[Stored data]
/-! ## The outfeed -/

/-- The cut timer's expiry rests the knife. The gate timer's reads the input of the target: the gate stands there, or is UNKNOWN
with GATE_LATE latched. At a boundary the cut is made when drive enable is set, the knife IDLE, the gate at rest and the piece
without the skip mark, and its PANEL is GOOD only as a piece of its own with the gate resting at its required position PASS;
else the boundary is skipped, its PANEL is REJECT, and the piece goes on joined with DIVERT required (R158, R161, R164 to R166;
log entry 18 for a boundary with no piece open). -/
def Obligations.CutsAndGateMoves : Prop :=
  (∀ s : State, s.operating = true → s.quiet →
    ∃ t, exec .cutTimerExpiry s = .next t ∧ FiguresOnly (s.withOutfeed { s.outfeed with cutTimer := none }) t) ∧
  (∀ (s : State) (pass divert : Bool), s.operating = true →
    let p := { s.pins with gatePass := pass, gateDivert := divert }
    ∃ t, exec (.gateTimerExpiry pass divert) s = .next t ∧ t.pins = p ∧
      (∀ target left, s.quiet → s.outfeed.gate = .travelling target left → p.gateInput target = true →
        FiguresOnly ((s.withPins p).withOutfeed { s.outfeed with gate := .resting target }) t) ∧
      (∀ target left, s.steady → s.outfeed.gate = .travelling target left → p.gateInput target = false →
        t.outfeed = { s.outfeed with gate := .unknown } ∧ Cond.gateLate ∈ t.cond.flags) ∧
      (s.quiet → s.outfeed.gate.moving = false → FiguresOnly (s.withPins p) t)) ∧
  (∀ (s : State) (entering : Content) (edge : Word),
      let clear := s.gov.driveEnable = true ∧ s.outfeed.cutTimer = none ∧ s.outfeed.gate.moving = false ∧
        ∀ p, s.outfeed.piece = some p → p.skip = false
      let t := takeBoundary entering edge s
      (clear → t.outfeed.cutTimer = some s.cfg.outfeed.cutTime ∧
        (∃ p, t.outfeed.piece = some p ∧ p.content = entering ∧ p.joined = false) ∧
        (∀ p g, s.outfeed.piece = some p → s.contentPanel p.content = some g →
          t.outfeed.good = s.outfeed.good +
            (if p.joined = false ∧ p.required = .pass ∧ s.outfeed.gate = .resting .pass then 1 else 0) ∧
          t.outfeed.good + t.outfeed.reject = s.outfeed.good + s.outfeed.reject + 1)) ∧
      (¬ clear → t.outfeed.cutTimer = s.outfeed.cutTimer ∧
        (∃ p, t.outfeed.piece = some p ∧ p.content = entering ∧ p.joined = true ∧ p.required = .divert ∧ p.skip = false) ∧
        t.outfeed.good = s.outfeed.good ∧
        (∀ p g, s.outfeed.piece = some p → s.contentPanel p.content = some g →
          t.outfeed.reject = s.outfeed.reject + 1)))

▶ Instructions to follow
Find and copy every line in the entries above where the string "FiguresOnly" occurs.

▶ Exercise response
    ∃ t, exec .cutTimerExpiry s = .next t ∧ FiguresOnly (s.withOutfeed { s.outfeed with cutTimer := none }) t) ∧
        FiguresOnly ((s.withPins p).withOutfeed { s.outfeed with gate := .resting target }) t) ∧
      (s.quiet → s.outfeed.gate.moving = false → FiguresOnly (s.withPins p) t)) ∧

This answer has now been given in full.